* [REQUIREMENT]:
From the data underneath, reproduce exactly the stretch that begins at the line with "fixes none. -/" and ends after the line with "FieldOf .f32le value".

==== DATA FOR THE TASK

-- ==== Sys2Proof/Machine/Message.lean ====
section
/-!
DEFINITION. The CANID32 rows: the message kinds of spec/30_encoding.md R66 to R77. A row's meaning is the rule it names,
with the ids taken from its identifier word (log entry 3): a request kind (towards the device) is its builder, with
target_id the word's node_id and host_id (for SetId also new_target_id) from the word's aux_field; a response kind
(towards the host) is its parser, on the RawMessage of the word and the payload operand.
-/

namespace Sys2Proof.Machine

/-- The operand bundle of a builder whose ids come from an identifier word: node_id is the target id and aux_field the
host id, which the builder masks to its low byte (R66 to R73, R190). -/
def wordOperands (aux : U16) (node : U8) (o : Operands) : Operands :=
  { o with targetId := node.setWidth 32, hostId := aux.toNat }

/-- The same for SetId, whose aux_field is the new target id above the host id (R71). -/
def setIdOperands (aux : U16) (node : U8) (o : Operands) : Operands :=
  { wordOperands aux node o with newTargetId := aux.toNat / 256 }

/-- The RawMessage of a received identifier word (R61) and the payload operand. -/
def wordMessage (mode : U8) (aux : U16) (node : U8) (o : Operands) : RawMessage :=
  { commandMode := mode, auxField := aux, nodeId := node, payload := o.payload }

/-- MSG.ControlCommand's message: aux_field is the torque code the word already carries, the payload is R67's. -/
def wordControl (rom : Rom) (aux : U16) (node : U8) (o : Operands) : Except Failure RawMessage := do
  let pl ← controlEncode rom o
  .ok { commandMode := 1, auxField := aux, nodeId := node, payload := pl }

/-- MSG.IdQuery (R66, R191). -/
def execMsgIdQuery (aux : U16) (node : U8) (s : State) : Host.Outcome State Fault Refusal :=
  transact s fun o => placed .message (buildIdQuery s.rom (wordOperands aux node o))

/-- MSG.ControlCommand (R67, R192). -/
def execMsgControlCommand (aux : U16) (node : U8) (s : State) : Host.Outcome State Fault Refusal :=
  transact s fun o => placed .message (wordControl s.rom aux node o)

/-- MSG.StatusResponse (R75, R223). -/
def execMsgStatusResponse (aux : U16) (node : U8) (s : State) : Host.Outcome State Fault Refusal :=
  transact s fun o => placed .typed (parseMessage s.rom (wordMessage 2 aux node o))

/-- MSG.Enable (R68, R193). -/
def execMsgEnable (aux : U16) (node : U8) (s : State) : Host.Outcome State Fault Refusal :=
  transact s fun o => placed .message (buildEnable s.rom (wordOperands aux node o))

/-- MSG.Disable (R69, R194). -/
def execMsgDisable (aux : U16) (node : U8) (s : State) : Host.Outcome State Fault Refusal :=
  transact s fun o => placed .message (buildDisable s.rom (wordOperands aux node o))

/-- MSG.SetZero (R70, R195). -/
def execMsgSetZero (aux : U16) (node : U8) (s : State) : Host.Outcome State Fault Refusal :=
  transact s fun o => placed .message (buildSetZero s.rom (wordOperands aux node o))

/-- MSG.SetId (R71, R196). -/
def execMsgSetId (aux : U16) (node : U8) (s : State) : Host.Outcome State Fault Refusal :=
  transact s fun o => placed .message (buildSetId s.rom (setIdOperands aux node o))

/-- MSG.ReadParam (R72, R197). -/
def execMsgReadParam (aux : U16) (node : U8) (s : State) : Host.Outcome State Fault Refusal :=
  transact s fun o => placed .message (buildReadParam s.rom (wordOperands aux node o))

/-- MSG.WriteParam (R73, R198). -/
def execMsgWriteParam (aux : U16) (node : U8) (s : State) : Host.Outcome State Fault Refusal :=
  transact s fun o => placed .message (buildWriteParam s.rom (wordOperands aux node o))

/-- MSG.IdResponse (R74, R222). -/
def execMsgIdResponse (aux : U16) (node : U8) (s : State) : Host.Outcome State Fault Refusal :=
  transact s fun o => placed .typed (parseMessage s.rom (wordMessage 0 aux node o))

/-- MSG.ParamReadResponse (R76, R229). -/
def execMsgParamReadResponse (aux : U16) (node : U8) (s : State) : Host.Outcome State Fault Refusal :=
  transact s fun o => placed .typed (parseMessage s.rom (wordMessage 17 aux node o))

/-- MSG.FaultResponse (R77, R230). -/
def execMsgFaultResponse (aux : U16) (node : U8) (s : State) : Host.Outcome State Fault Refusal :=
  transact s fun o => placed .typed (parseMessage s.rom (wordMessage 21 aux node o))

end Sys2Proof.Machine
end

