-- ==== Sys2Proof/Certificates/Slice0/Obligations.lean ====
section
/-!
DEFINITION. The statements for the provers. Each names the rule of spec/ it formalises. A statement about an instruction
gives the whole next state: the request in flight leaves the channel, exactly one response enters the record, the tables
and everything else stay as they are (the frame); the block has no register, flag or memory that could change (R20, R22,
R40).
-/

namespace Sys2Proof.Claims

open Sys2Proof.Machine

/-! ### The vocabulary of the statements -/

/-- What is in flight has the operands `o`, the requests `rest` wait behind it, and the tables and parameters are those
of `rom`. -/
def LoadedWith (rom : Rom) (s : State) (o : Operands) (rest : List Request) : Prop :=
  s.rom = rom ∧ ∃ a, s.requests = a :: rest ∧ a.operands = o

/-- The same with the spec's tables and parameters. -/
def Loaded (s : State) (o : Operands) (rest : List Request) : Prop := LoadedWith standardRom s o rest

/-- The same with `QUANT_ARITH = EXACT_REAL` (R108). -/
def LoadedExact (s : State) (o : Operands) (rest : List Request) : Prop :=
  LoadedWith { standardRom with quantArith := .exactReal } s o rest

/-- The state after a transaction: what was in flight gone, one response at the end of the record, nothing else changed. -/
def replied (s : State) (rest : List Request) (r : Response) : State :=
  { rom := s.rom, requests := rest, responses := s.responses ++ [r] }

/-- Instruction `i` completes at `s` with the result `r`. -/
def Gives (i : Instr) (s : State) (rest : List Request) (r : Result) : Prop :=
  exec i s = .next (replied s rest (.ok r))

/-- Instruction `i` is refused at `s` with the status `f` and no result. -/
def Refuses (i : Instr) (s : State) (rest : List Request) (f : Failure) : Prop :=
  exec i s = .next (replied s rest (.fail f))

/-- Byte `k` of a number, byte 0 the least significant. -/
def byteOf (n k : Nat) : Byte := BitVec.ofNat 8 (n / 2 ^ (8 * k))

/-- The identifier word as a number: `(mode * 2^24 + aux * 2^8 + node) * 8 + 4` (R60). -/
def identifierNumber (mode : U8) (aux : U16) (node : U8) : Nat :=
  (mode.toNat * 2 ^ 24 + aux.toNat * 2 ^ 8 + node.toNat) * 8 + 4

/-- The 17 bytes of R63 around an identifier number and a payload. -/
def frameOf (id : Nat) (p : List Byte) : List Byte :=
  [0x41, 0x54, byteOf id 3, byteOf id 2, byteOf id 1, byteOf id 0, 0x08] ++ p ++ [0x0D, 0x0A]

/-- The eight bytes of a payload. -/
def bytesOf (p : Bytes8) : List Byte := [p.b0, p.b1, p.b2, p.b3, p.b4, p.b5, p.b6, p.b7]

/-- The frame of a message. -/
def messageFrame (m : RawMessage) : List Byte :=
  frameOf (identifierNumber m.commandMode m.auxField m.nodeId) (bytesOf m.payload)

/-- The low byte of an id operand of `w` bits, as a number (R190(b)). -/
def lowByte (w h : Nat) : Nat := h % 2 ^ w % 256

/-- `value` brought into `[lo, hi]` (R102). -/
def clamped (value lo hi : F64) : F64 := if f64Lt value lo then lo else if f64Lt hi value then hi else value

/-- `M(w)` (R100). -/
def topCode (w : Nat) : Nat := 2 ^ (8 * w) - 1

/-- The product `p` of R102: ratio times `M`, in binary64, in the written order. -/
def product (top : Nat) (value lo hi : F64) : F64 :=
  f64Mul (f64Div (f64Sub (clamped value lo hi) lo) (f64Sub hi lo)) (f64OfNat top)

/-- R102's code over a ROM range at width 2. -/
def codeOver (r : Range) (value : F64) : U16 := BitVec.ofInt 16 (f64Floor (product 65535 value r.lo r.hi))

/-- R103's value: `((raw /64 M) *64 (hi -64 lo)) +64 lo`. -/
def scaled (top raw : Nat) (lo hi : F64) : F64 :=
  f64Add (f64Mul (f64Div (f64OfNat raw) (f64OfNat top)) (f64Sub hi lo)) lo

/-- A range the quantizer admits (R101). -/
def GoodRange (lo hi : F64) : Prop := isFinite lo = true ∧ isFinite hi = true ∧ f64Lt lo hi = true

/-- The absolute value of a rational number. -/
def absQ (q : Rat) : Rat := if q < 0 then -q else q

/-- `(c - lo) / (hi - lo)` of R102 in exact real arithmetic (R108), with `c` the clamped value. -/
def exactRatio (o : Operands) : Rat :=
  (f64Rat (clamped o.value o.lo o.hi) - f64Rat o.lo) / (f64Rat o.hi - f64Rat o.lo)

/-- The least magnitude that rounds to the binary64 infinity: `2^1024 - 2^970`. -/
def overflow64 : Rat := mkRat (2 ^ 1024 - 2 ^ 970) 1

/-- `x` is the real number `u` rounded to binary64, to nearest, ties to even (R13): no finite value is nearer, one
equally near means that `x` is the even one, and from `overflow64` on it is the infinity of `u`'s sign. -/
def RoundedTo64 (u : Rat) (x : F64) : Prop :=
  (absQ u < overflow64 →
    isFinite x = true ∧
      ∀ z, isFinite z = true →
        absQ (f64Rat x - u) ≤ absQ (f64Rat z - u) ∧
          (absQ (f64Rat x - u) = absQ (f64Rat z - u) → f64Rat x ≠ f64Rat z → x.toNat % 2 = 0)) ∧
  (overflow64 ≤ absQ u → isInf x = true ∧ (f64Neg x = true ↔ u < 0))

/-- The exact value of a finite binary32, as a multiple of `2^-149`. -/
def f32Rat (y : F32) : Rat :=
  mkRat (if f32Neg y then -(magUnits 23 (f32Mag y) : Int) else (magUnits 23 (f32Mag y) : Int)) (2 ^ 149)

/-- The least magnitude that rounds to the binary32 infinity: `2^128 - 2^103`. -/
def overflow32 : Rat := mkRat (2 ^ 128 - 2 ^ 103) 1

/-- `y` is the real number `u` rounded to binary32, as `RoundedTo64`. -/
def RoundedTo32 (u : Rat) (y : F32) : Prop :=
  (absQ u < overflow32 →
    f32Mag y < infMag32 ∧
      ∀ z, f32Mag z < infMag32 →
        absQ (f32Rat y - u) ≤ absQ (f32Rat z - u) ∧
          (absQ (f32Rat y - u) = absQ (f32Rat z - u) → f32Rat y ≠ f32Rat z → y.toNat % 2 = 0)) ∧
  (overflow32 ≤ absQ u → isInf32 y = true ∧ (f32Neg y = true ↔ u < 0))

/-- The entries of R161 with the kinds of its table, and with the indices of `REG_INDEX` where DOC fixes none. -/
def catalogueAt (r : RegIndex) : List RegEntry :=
  [⟨"run_mode", 0x7005, .u8pad⟩, ⟨"iq_ref", 0x7006, .f32le⟩, ⟨"spd_ref", r.spdRef, .f32le⟩,
   ⟨"limit_torque", r.limitTorque, .f32le⟩, ⟨"cur_kp", r.curKp, .f32le⟩, ⟨"cur_ki", r.curKi, .f32le⟩,
   ⟨"cur_filt_gain", r.curFiltGain, .f32le⟩, ⟨"loc_ref", r.locRef, .f32le⟩, ⟨"limit_spd", r.limitSpd, .f32le⟩,
   ⟨"limit_cur", r.limitCur, .f32le⟩, ⟨"mech_pos", r.mechPos, .f32le⟩, ⟨"iqf", r.iqf, .f32le⟩,
   ⟨"mech_vel", r.mechVel, .f32le⟩, ⟨"vbus", 0x701C, .f32le⟩, ⟨"rotation_count", 0x701D, .u16pad⟩]

/-- The entries of R161 with the indices of its table. -/
def catalogue : List RegEntry :=
  [⟨"run_mode", 0x7005, .u8pad⟩, ⟨"iq_ref", 0x7006, .f32le⟩, ⟨"spd_ref", 0x700A, .f32le⟩,
   ⟨"limit_torque", 0x700B, .f32le⟩, ⟨"cur_kp", 0x7010, .f32le⟩, ⟨"cur_ki", 0x7011, .f32le⟩,
   ⟨"cur_filt_gain", 0x7014, .f32le⟩, ⟨"loc_ref", 0x7016, .f32le⟩, ⟨"limit_spd", 0x7017, .f32le⟩,
   ⟨"limit_cur", 0x7018, .f32le⟩, ⟨"mech_pos", 0x7019, .f32le⟩, ⟨"iqf", 0x701A, .f32le⟩,
   ⟨"mech_vel", 0x701B, .f32le⟩, ⟨"vbus", 0x701C, .f32le⟩, ⟨"rotation_count", 0x701D, .u16pad⟩]

/-- The value field of a value that a kind can hold (R166, R167, R168): an integer 0..255, a value that binary32 holds
or rounds to a finite or an infinity that it is, an integer 0..65535. -/
inductive FieldOf : RegKind → F64 → Bytes4 → Prop
  | u8 (value : F64) (n : Nat) (hf : isFinite value = true) (hn : n ≤ 255)
      (h : f64Units value = (n : Int) * (2 ^ 1074 : Int)) : FieldOf .u8pad value ⟨byteOf n 0, 0, 0, 0⟩
  | u16 (value : F64) (n : Nat) (hf : isFinite value = true) (hn : n ≤ 65535)
      (h : f64Units value = (n : Int) * (2 ^ 1074 : Int)) : FieldOf .u16pad value ⟨byteOf n 0, byteOf n 1, 0, 0⟩
  | f32 (value : F64) (hn : isNaN value = false) (h : isInf32 (toF32 value) = true → isInf value = true) :
      FieldOf .f32le value
        ⟨byteOf (toF32 value).toNat 0, byteOf (toF32 value).toNat 1, byteOf (toF32 value).toNat 2,
          byteOf (toF32 value).toNat 3⟩

/-- The REGIDX16 rows and the index of each (R161). -/
def registerRows (r : RegIndex) : List (Instr × U16) :=
  [(.regRunMode, 0x7005), (.regIqRef, 0x7006), (.regSpdRef, r.spdRef), (.regLimitTorque, r.limitTorque),
   (.regCurKp, r.curKp), (.regCurKi, r.curKi), (.regCurFiltGain, r.curFiltGain), (.regLocRef, r.locRef),
   (.regLimitSpd, r.limitSpd), (.regLimitCur, r.limitCur), (.regMechPos, r.mechPos), (.regIqf, r.iqf),
   (.regMechVel, r.mechVel), (.regVbus, 0x701C), (.regRotationCount, 0x701D)]

/-- The message of a request whose aux field is the low byte of the host id (R66, R68 to R70, R72, R73). -/
def hostRequest (mode : U8) (node host : Nat) (payload : Bytes8) : RawMessage :=
  { commandMode := mode, auxField := BitVec.ofNat 16 host, nodeId := BitVec.ofNat 8 node, payload := payload }

/-- The message of a SetId request, from the low bytes of its two ids (R71). -/
def setIdRequest (node newTarget host : Nat) : RawMessage :=
  { commandMode := 7, auxField := BitVec.ofNat 16 (newTarget * 256 + host), nodeId := BitVec.ofNat 8 node
    payload := ⟨0, 0, 0, 0, 0, 0, 0, 0⟩ }

/-- The payload of a ControlCommand (R67). -/
def controlQuadruple (o : Operands) : Bytes8 :=
  let a := (codeOver pRange o.angle).toNat
  let v := (codeOver vRange o.speed).toNat
  let p := (codeOver kpRange o.kp).toNat
  let d := (codeOver kdRange o.kd).toNat
  ⟨byteOf a 0, byteOf a 1, byteOf v 0, byteOf v 1, byteOf p 0, byteOf p 1, byteOf d 0, byteOf d 1⟩

/-- The message of a ControlCommand (R67). -/
def controlRequest (o : Operands) : RawMessage :=
  { commandMode := 1, auxField := codeOver tRange o.torque, nodeId := BitVec.ofNat 8 o.targetId.toNat
    payload := controlQuadruple o }

/-- The payload of a ReadParam request (R72). -/
def readIndex (index : U16) : Bytes8 := ⟨byteOf index.toNat 0, byteOf index.toNat 1, 0, 0, 0, 0, 0, 0⟩

/-- The payload of a WriteParam request (R73). -/
def writeField (index : U16) (f : Bytes4) : Bytes8 :=
  ⟨byteOf index.toNat 0, byteOf index.toNat 1, 0, 0, f.b0, f.b1, f.b2, f.b3⟩

/-- None of the four payload values of a ControlCommand is a NaN. -/
def PayloadNumbers (o : Operands) : Prop :=
  isNaN o.angle = false ∧ isNaN o.speed = false ∧ isNaN o.kp = false ∧ isNaN o.kd = false

/-- Two bytes, the lower first, as a number (R12). -/
def number16 (b0 b1 : Byte) : Nat := b0.toNat + 256 * b1.toNat

/-- Four bytes, the lowest first, as a number (R12). -/
def number32 (b0 b1 b2 b3 : Byte) : Nat :=
  b0.toNat + 256 * b1.toNat + 65536 * b2.toNat + 16777216 * b3.toNat

/-- The run phase of a 2-bit value (R225). -/
def phaseOf : Nat → RunPhase
  | 0 => .reset
  | 1 => .calibrating
  | 2 => .running
  | _ => .unknown

/-- The StatusResponse of a mode-2 message (R223 to R228). -/
def statusOf (aux : U16) (node : U8) (p : Bytes8) : StatusResponse :=
  { hostId := node
    targetId := BitVec.ofNat 8 aux.toNat
    runPhase := phaseOf (aux.toNat / 2 ^ 14)
    errorFlags :=
      { undervoltage := aux.getLsbD 8, overcurrent := aux.getLsbD 9, overheat := aux.getLsbD 10
        magnetic := aux.getLsbD 11, hall := aux.getLsbD 12, undefined := aux.getLsbD 13 }
    angle := .num (scaled 65535 (number16 p.b0 p.b1) pRange.lo pRange.hi)
    speed := .num (scaled 65535 (number16 p.b2 p.b3) vRange.lo vRange.hi)
    torque := .num (scaled 65535 (number16 p.b4 p.b5) tRange.lo tRange.hi)
    temperatureC := f64Div (f64OfNat (number16 p.b6 p.b7)) tempDiv }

========

* [RESULT]:
/-- The entries of R161 with the kinds of its table, and with the indices of `REG_INDEX` where DOC fixes none. -/
def catalogueAt (r : RegIndex) : List RegEntry :=
  [⟨"run_mode", 0x7005, .u8pad⟩, ⟨"iq_ref", 0x7006, .f32le⟩, ⟨"spd_ref", r.spdRef, .f32le⟩,
   ⟨"limit_torque", r.limitTorque, .f32le⟩, ⟨"cur_kp", r.curKp, .f32le⟩, ⟨"cur_ki", r.curKi, .f32le⟩,
   ⟨"cur_filt_gain", r.curFiltGain, .f32le⟩, ⟨"loc_ref", r.locRef, .f32le⟩, ⟨"limit_spd", r.limitSpd, .f32le⟩,
   ⟨"limit_cur", r.limitCur, .f32le⟩, ⟨"mech_pos", r.mechPos, .f32le⟩, ⟨"iqf", r.iqf, .f32le⟩,
   ⟨"mech_vel", r.mechVel, .f32le⟩, ⟨"vbus", 0x701C, .f32le⟩, ⟨"rotation_count", 0x701D, .u16pad⟩]

/-- The entries of R161 with the indices of its table. -/
def catalogue : List RegEntry :=
  [⟨"run_mode", 0x7005, .u8pad⟩, ⟨"iq_ref", 0x7006, .f32le⟩, ⟨"spd_ref", 0x700A, .f32le⟩,
   ⟨"limit_torque", 0x700B, .f32le⟩, ⟨"cur_kp", 0x7010, .f32le⟩, ⟨"cur_ki", 0x7011, .f32le⟩,
   ⟨"cur_filt_gain", 0x7014, .f32le⟩, ⟨"loc_ref", 0x7016, .f32le⟩, ⟨"limit_spd", 0x7017, .f32le⟩,
   ⟨"limit_cur", 0x7018, .f32le⟩, ⟨"mech_pos", 0x7019, .f32le⟩, ⟨"iqf", 0x701A, .f32le⟩,
   ⟨"mech_vel", 0x701B, .f32le⟩, ⟨"vbus", 0x701C, .f32le⟩, ⟨"rotation_count", 0x701D, .u16pad⟩]

/-- The value field of a value that a kind can hold (R166, R167, R168): an integer 0..255, a value that binary32 holds
or rounds to a finite or an infinity that it is, an integer 0..65535. -/
inductive FieldOf : RegKind → F64 → Bytes4 → Prop
  | u8 (value : F64) (n : Nat) (hf : isFinite value = true) (hn : n ≤ 255)
      (h : f64Units value = (n : Int) * (2 ^ 1074 : Int)) : FieldOf .u8pad value ⟨byteOf n 0, 0, 0, 0⟩
  | u16 (value : F64) (n : Nat) (hf : isFinite value = true) (hn : n ≤ 65535)
      (h : f64Units value = (n : Int) * (2 ^ 1074 : Int)) : FieldOf .u16pad value ⟨byteOf n 0, byteOf n 1, 0, 0⟩
  | f32 (value : F64) (hn : isNaN value = false) (h : isInf32 (toF32 value) = true → isInf value = true) :
      FieldOf .f32le value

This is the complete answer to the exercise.